- Opening Delimiter -

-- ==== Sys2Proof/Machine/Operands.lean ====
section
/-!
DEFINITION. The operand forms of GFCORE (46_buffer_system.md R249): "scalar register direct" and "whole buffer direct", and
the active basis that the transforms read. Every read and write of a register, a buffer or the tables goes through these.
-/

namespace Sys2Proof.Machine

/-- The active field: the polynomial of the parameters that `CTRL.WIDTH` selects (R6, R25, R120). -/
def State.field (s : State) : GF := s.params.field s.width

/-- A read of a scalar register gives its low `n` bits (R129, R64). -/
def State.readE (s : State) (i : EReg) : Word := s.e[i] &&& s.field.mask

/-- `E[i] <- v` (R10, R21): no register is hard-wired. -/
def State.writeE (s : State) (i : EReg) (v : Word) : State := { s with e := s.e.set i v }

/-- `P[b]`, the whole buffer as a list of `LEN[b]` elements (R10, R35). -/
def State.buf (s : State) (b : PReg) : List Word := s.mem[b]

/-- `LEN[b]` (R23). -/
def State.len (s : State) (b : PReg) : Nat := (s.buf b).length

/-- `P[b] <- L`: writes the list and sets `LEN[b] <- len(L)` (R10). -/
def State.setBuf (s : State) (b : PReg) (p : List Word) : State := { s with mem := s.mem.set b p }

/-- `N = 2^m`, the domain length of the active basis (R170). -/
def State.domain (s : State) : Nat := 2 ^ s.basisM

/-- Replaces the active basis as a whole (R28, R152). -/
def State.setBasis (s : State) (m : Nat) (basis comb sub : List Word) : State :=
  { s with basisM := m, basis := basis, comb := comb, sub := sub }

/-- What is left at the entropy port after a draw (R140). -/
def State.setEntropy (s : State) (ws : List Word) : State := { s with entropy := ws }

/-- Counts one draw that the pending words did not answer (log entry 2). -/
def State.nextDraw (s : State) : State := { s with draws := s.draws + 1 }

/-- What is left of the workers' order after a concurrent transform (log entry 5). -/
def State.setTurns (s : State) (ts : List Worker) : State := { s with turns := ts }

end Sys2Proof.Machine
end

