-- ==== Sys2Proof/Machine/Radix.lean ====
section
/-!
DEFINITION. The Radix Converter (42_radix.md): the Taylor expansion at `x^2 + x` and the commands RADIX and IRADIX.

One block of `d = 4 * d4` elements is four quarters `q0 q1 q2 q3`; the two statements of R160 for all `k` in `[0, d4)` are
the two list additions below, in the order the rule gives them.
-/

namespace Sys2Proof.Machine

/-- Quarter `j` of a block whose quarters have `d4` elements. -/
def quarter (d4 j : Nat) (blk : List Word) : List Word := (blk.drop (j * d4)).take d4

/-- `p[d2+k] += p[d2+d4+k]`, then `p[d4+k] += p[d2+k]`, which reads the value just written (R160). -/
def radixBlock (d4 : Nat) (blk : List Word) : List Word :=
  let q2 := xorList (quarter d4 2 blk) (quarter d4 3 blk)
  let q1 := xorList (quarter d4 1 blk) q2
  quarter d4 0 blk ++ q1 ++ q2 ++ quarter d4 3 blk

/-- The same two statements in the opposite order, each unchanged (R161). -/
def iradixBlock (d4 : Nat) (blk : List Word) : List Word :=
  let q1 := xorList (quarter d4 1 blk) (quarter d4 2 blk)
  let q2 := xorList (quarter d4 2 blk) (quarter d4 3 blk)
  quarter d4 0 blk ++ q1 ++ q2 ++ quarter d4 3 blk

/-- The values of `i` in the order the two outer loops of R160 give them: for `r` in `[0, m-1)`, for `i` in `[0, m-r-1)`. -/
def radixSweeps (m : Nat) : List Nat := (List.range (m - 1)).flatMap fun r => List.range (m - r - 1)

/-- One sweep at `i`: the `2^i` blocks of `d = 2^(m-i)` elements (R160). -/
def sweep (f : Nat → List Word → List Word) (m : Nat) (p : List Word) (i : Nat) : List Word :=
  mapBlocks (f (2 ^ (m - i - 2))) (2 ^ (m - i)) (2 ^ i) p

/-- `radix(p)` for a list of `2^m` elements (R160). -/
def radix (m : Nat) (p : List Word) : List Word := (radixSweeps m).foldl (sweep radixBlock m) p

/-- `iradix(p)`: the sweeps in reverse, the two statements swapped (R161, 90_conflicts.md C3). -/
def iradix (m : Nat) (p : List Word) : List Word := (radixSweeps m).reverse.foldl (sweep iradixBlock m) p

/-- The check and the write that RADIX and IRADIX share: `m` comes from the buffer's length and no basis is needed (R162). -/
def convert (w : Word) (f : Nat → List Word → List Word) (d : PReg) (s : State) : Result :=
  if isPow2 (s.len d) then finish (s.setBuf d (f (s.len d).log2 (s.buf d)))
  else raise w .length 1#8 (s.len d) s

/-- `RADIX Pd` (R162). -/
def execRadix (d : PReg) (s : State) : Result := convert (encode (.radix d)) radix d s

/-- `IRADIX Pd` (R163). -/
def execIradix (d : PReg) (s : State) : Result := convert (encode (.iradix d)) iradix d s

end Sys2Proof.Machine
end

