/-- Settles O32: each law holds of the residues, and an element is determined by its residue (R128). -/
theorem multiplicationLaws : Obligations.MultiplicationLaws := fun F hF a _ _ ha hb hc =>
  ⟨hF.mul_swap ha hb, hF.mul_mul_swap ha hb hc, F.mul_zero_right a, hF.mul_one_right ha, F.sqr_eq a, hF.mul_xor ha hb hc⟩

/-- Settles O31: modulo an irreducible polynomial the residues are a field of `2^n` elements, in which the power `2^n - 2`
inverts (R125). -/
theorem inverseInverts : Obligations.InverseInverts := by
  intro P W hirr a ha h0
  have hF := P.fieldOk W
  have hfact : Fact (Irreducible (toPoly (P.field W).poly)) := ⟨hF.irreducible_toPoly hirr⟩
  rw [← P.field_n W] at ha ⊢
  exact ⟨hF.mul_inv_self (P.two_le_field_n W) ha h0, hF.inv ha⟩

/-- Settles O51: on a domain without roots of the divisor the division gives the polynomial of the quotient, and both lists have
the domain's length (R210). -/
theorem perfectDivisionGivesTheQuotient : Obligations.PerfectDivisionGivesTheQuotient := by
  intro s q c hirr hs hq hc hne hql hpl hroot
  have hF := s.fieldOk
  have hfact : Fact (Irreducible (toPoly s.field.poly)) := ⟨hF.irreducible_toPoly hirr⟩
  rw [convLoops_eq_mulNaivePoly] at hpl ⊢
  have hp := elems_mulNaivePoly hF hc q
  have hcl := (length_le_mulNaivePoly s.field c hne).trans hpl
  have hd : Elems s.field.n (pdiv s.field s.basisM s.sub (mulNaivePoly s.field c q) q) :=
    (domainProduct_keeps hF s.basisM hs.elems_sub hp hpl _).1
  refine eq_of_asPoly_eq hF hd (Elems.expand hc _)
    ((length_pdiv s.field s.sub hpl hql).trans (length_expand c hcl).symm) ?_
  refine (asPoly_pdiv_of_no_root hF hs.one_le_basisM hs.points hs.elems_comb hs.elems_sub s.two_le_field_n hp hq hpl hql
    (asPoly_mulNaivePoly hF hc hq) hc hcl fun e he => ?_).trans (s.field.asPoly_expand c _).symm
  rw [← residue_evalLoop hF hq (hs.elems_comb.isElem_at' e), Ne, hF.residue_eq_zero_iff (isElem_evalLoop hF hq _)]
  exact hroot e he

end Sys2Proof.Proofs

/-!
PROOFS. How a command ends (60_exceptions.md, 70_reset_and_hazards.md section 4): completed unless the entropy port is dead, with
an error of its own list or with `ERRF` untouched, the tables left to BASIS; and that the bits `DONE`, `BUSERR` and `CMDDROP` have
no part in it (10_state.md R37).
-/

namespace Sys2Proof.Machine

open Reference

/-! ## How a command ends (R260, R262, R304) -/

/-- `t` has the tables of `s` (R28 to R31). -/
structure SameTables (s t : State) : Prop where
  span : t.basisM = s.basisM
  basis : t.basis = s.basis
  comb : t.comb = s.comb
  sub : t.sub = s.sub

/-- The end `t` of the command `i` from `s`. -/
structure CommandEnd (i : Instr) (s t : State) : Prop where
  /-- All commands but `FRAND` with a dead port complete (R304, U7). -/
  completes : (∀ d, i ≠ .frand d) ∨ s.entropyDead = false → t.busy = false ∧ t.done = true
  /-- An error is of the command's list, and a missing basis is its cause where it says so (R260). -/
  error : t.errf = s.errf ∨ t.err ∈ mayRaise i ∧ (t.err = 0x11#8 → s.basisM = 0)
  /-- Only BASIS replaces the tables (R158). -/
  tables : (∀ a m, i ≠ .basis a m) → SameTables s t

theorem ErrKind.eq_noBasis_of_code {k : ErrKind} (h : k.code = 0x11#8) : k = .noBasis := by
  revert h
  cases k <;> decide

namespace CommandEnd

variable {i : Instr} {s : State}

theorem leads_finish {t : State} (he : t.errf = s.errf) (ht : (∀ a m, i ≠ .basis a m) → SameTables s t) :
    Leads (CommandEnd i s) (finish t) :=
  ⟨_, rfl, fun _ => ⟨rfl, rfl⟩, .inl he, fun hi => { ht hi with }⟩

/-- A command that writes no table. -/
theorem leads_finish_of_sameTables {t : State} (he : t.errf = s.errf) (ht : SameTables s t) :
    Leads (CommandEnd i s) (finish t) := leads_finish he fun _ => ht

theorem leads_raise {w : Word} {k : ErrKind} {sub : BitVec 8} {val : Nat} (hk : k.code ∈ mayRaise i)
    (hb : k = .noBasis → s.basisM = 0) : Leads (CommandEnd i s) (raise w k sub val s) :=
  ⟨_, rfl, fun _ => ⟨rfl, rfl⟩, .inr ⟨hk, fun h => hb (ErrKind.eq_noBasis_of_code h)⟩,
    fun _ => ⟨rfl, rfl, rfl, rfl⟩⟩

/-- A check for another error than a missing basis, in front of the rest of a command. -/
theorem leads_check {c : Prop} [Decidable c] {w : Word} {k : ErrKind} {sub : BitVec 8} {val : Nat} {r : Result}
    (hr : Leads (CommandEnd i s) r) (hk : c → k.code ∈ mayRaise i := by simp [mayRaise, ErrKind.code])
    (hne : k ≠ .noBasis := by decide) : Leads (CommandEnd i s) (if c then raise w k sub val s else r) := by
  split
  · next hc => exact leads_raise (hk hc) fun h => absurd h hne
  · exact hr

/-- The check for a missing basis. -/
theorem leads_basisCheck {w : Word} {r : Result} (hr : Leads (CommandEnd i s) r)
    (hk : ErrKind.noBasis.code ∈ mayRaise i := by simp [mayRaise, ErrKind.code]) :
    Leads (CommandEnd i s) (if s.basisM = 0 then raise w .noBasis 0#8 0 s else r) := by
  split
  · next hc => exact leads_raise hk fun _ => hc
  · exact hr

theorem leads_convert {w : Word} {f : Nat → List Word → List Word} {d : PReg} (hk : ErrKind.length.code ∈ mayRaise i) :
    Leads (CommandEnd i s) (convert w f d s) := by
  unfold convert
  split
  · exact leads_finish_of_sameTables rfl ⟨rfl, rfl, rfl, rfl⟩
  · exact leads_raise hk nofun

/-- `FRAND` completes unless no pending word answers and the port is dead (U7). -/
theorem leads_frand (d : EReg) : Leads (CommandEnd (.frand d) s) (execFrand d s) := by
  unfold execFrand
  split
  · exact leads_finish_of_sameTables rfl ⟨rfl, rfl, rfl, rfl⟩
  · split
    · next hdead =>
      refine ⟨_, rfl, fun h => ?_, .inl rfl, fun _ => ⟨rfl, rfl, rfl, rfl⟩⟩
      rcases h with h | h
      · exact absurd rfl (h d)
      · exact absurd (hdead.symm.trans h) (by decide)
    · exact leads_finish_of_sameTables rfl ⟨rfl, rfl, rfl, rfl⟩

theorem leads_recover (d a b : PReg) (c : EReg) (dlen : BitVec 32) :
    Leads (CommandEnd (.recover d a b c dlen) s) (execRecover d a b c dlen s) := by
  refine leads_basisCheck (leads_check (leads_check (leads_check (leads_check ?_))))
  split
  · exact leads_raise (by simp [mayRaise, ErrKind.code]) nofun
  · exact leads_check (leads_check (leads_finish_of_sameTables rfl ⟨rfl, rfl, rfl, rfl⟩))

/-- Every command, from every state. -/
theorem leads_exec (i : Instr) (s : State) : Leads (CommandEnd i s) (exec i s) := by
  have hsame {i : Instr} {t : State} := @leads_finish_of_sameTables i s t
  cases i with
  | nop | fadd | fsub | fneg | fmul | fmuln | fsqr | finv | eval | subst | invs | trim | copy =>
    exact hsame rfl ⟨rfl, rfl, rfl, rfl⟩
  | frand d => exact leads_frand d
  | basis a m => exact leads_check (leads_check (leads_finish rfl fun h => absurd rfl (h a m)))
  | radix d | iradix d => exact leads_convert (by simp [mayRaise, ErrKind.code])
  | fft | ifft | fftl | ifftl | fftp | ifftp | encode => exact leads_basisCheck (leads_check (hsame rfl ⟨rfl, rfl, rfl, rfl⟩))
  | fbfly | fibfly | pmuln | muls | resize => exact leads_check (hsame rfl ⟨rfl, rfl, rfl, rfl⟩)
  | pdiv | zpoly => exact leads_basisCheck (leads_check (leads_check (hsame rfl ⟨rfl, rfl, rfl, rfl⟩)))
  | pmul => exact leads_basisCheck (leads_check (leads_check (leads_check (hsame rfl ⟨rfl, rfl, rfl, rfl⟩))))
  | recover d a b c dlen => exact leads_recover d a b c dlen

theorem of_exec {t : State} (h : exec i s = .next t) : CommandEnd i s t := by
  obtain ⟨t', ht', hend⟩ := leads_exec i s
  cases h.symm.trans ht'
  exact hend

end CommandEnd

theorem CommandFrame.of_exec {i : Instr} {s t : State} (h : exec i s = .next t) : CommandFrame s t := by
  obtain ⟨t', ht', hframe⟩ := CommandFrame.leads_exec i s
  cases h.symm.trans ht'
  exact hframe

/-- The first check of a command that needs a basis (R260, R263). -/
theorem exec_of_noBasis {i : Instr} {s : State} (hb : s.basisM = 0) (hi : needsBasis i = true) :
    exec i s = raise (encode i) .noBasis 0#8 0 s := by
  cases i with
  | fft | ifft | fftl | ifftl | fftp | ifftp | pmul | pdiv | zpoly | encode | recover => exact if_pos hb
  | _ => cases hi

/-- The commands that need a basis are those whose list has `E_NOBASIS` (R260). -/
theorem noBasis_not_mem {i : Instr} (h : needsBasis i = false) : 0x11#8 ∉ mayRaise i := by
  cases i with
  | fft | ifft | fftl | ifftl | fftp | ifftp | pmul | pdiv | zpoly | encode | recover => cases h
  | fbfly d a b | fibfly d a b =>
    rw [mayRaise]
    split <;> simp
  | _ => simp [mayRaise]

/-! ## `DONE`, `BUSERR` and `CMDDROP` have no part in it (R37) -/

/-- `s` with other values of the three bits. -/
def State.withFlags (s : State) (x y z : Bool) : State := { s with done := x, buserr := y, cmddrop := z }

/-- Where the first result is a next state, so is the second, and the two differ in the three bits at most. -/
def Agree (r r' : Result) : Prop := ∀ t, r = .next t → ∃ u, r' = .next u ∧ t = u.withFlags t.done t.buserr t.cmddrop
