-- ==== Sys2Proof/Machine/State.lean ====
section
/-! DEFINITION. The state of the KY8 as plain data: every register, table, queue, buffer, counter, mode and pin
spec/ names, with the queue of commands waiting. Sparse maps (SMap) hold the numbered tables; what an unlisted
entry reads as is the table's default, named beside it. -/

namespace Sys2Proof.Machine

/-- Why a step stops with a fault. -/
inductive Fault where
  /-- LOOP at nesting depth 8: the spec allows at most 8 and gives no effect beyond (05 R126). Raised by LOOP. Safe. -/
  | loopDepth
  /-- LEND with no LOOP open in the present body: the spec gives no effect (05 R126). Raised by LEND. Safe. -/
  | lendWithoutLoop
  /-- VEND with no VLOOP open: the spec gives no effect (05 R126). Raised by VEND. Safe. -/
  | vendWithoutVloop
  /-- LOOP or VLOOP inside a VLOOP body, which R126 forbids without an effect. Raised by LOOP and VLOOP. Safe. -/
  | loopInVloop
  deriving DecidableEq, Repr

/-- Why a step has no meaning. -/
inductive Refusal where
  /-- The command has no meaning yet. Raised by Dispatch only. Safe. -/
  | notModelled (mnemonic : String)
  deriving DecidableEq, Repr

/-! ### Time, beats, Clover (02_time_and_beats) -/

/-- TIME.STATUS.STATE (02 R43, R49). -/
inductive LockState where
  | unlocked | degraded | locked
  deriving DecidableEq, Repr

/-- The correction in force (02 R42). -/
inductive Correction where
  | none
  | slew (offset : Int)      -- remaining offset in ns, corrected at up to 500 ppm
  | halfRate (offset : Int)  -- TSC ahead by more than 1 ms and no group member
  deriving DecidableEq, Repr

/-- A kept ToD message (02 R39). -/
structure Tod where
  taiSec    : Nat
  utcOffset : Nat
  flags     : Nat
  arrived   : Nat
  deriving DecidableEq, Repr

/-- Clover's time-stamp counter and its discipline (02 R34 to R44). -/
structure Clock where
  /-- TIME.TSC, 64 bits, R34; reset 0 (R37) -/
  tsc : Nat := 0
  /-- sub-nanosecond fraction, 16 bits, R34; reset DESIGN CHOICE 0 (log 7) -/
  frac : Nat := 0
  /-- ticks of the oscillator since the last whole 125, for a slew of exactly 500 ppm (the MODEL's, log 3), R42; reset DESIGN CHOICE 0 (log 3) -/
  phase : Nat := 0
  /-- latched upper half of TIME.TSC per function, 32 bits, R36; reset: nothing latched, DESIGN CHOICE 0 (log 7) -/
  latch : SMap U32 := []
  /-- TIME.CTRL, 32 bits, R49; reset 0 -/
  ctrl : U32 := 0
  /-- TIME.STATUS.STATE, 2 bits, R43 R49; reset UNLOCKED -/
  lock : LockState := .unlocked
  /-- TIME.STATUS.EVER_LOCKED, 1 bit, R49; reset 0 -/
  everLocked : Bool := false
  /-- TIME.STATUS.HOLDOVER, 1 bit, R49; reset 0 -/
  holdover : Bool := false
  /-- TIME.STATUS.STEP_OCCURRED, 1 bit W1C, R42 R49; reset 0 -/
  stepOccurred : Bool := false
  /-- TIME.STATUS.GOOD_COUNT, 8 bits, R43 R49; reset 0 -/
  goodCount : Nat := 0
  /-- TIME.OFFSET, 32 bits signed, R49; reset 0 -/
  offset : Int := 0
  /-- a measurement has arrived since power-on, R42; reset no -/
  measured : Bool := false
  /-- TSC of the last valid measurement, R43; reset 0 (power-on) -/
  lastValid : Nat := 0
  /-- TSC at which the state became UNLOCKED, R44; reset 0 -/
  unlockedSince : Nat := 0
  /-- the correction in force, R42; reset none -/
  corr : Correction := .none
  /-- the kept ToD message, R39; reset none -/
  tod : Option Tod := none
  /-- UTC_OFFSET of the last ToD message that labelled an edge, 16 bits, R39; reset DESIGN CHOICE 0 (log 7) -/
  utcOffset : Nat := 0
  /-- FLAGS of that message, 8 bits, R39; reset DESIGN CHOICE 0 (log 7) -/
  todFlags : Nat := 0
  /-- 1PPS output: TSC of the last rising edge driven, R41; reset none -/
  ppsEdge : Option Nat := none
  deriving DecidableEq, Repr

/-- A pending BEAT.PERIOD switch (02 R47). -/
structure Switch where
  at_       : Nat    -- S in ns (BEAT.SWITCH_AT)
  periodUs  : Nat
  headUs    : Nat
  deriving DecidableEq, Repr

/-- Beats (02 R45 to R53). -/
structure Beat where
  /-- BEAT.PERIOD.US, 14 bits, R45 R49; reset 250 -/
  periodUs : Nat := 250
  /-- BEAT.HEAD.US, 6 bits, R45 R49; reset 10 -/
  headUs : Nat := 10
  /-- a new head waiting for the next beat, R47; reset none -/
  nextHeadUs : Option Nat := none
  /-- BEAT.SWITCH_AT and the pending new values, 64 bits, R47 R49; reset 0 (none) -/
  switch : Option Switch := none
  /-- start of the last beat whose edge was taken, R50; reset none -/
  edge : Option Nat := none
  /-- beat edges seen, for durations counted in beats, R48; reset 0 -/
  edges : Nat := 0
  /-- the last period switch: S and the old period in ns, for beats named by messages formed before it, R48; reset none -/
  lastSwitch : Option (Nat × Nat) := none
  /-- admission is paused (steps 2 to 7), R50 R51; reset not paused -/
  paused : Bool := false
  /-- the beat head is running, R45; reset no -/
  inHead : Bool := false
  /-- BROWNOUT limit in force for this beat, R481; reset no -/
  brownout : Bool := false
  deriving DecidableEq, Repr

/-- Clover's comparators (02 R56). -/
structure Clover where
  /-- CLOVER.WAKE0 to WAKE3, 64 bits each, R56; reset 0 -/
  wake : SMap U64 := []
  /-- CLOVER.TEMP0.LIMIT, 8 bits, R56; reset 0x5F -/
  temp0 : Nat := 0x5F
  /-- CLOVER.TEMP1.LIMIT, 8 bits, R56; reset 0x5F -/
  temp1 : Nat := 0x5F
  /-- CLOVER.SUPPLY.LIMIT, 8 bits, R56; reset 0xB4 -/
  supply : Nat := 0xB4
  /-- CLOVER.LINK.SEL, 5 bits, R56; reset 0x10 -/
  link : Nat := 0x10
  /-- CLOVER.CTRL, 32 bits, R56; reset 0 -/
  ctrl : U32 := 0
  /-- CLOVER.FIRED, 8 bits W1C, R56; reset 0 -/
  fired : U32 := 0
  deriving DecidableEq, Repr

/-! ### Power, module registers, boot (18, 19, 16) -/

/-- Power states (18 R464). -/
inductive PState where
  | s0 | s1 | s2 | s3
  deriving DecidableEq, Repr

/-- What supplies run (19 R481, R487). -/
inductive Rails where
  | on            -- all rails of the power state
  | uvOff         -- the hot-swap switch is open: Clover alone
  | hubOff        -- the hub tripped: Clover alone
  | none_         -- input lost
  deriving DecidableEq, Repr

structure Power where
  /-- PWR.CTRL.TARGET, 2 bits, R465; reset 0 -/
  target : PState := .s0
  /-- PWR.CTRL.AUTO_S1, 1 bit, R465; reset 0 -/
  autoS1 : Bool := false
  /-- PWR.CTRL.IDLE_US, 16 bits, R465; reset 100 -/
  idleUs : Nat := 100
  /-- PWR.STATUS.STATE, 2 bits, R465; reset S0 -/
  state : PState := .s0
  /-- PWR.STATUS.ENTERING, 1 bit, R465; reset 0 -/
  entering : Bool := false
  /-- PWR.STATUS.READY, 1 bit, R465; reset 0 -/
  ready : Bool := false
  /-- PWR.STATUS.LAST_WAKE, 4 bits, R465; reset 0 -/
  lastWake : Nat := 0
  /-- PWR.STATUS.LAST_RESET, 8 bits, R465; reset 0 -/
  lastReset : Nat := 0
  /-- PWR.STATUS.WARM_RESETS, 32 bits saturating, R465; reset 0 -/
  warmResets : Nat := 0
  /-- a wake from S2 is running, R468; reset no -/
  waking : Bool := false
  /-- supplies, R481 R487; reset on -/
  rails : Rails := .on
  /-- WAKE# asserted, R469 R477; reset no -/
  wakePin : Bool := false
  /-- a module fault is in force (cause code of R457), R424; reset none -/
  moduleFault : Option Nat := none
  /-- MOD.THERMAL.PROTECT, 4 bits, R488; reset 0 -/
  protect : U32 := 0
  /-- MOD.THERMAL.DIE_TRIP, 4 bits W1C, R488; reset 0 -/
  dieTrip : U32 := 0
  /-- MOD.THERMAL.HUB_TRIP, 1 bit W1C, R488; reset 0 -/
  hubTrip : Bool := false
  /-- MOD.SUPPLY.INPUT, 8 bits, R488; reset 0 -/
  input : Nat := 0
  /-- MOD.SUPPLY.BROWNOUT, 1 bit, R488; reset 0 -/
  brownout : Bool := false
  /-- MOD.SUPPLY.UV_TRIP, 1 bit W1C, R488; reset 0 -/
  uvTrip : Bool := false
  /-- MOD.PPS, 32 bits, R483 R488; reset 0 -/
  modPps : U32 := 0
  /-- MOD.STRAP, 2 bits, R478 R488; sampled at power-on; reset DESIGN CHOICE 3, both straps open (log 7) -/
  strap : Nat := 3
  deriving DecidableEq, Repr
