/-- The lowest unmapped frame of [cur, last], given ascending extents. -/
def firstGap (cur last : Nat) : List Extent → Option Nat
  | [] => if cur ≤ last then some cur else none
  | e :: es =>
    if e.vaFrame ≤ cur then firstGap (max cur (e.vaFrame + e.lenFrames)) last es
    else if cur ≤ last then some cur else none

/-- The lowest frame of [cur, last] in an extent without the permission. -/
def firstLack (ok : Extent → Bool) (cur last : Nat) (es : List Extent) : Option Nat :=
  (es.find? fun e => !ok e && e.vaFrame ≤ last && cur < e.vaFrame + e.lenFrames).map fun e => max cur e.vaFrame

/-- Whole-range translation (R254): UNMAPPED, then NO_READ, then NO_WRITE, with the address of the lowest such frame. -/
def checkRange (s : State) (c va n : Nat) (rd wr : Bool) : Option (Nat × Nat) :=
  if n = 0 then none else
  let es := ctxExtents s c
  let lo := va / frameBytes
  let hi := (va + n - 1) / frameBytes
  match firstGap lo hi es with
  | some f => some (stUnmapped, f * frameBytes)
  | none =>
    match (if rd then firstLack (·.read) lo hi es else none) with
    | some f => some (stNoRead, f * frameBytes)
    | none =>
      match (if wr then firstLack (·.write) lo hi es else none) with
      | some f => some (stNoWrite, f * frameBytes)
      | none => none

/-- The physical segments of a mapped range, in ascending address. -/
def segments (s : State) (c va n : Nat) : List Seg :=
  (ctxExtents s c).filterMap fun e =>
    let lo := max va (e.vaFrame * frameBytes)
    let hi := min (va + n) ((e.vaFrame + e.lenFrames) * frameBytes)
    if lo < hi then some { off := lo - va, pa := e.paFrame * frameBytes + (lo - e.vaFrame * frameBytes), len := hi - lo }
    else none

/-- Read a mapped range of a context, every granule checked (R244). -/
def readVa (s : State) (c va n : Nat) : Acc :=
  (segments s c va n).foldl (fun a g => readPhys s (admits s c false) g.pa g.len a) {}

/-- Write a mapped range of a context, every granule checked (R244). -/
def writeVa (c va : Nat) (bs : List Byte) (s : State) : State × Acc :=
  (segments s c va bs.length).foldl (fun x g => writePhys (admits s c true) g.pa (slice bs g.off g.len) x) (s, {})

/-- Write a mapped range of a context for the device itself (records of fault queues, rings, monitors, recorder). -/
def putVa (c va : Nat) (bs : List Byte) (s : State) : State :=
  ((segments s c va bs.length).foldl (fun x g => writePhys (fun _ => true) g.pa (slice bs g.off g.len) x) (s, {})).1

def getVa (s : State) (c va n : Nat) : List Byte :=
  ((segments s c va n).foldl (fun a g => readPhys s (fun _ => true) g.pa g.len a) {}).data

- Closing Delimiter -

**Brief**: Using the entries above, repeat only the lines from the one containing "R42; reset none -/" through the one containing "utcOffset : Nat := 0", end lines included.

**Exercise response**:
  /-- the correction in force, R42; reset none -/
  corr : Correction := .none
  /-- the kept ToD message, R39; reset none -/
  tod : Option Tod := none
  /-- UTC_OFFSET of the last ToD message that labelled an edge, 16 bits, R39; reset DESIGN CHOICE 0 (log 7) -/
  utcOffset : Nat := 0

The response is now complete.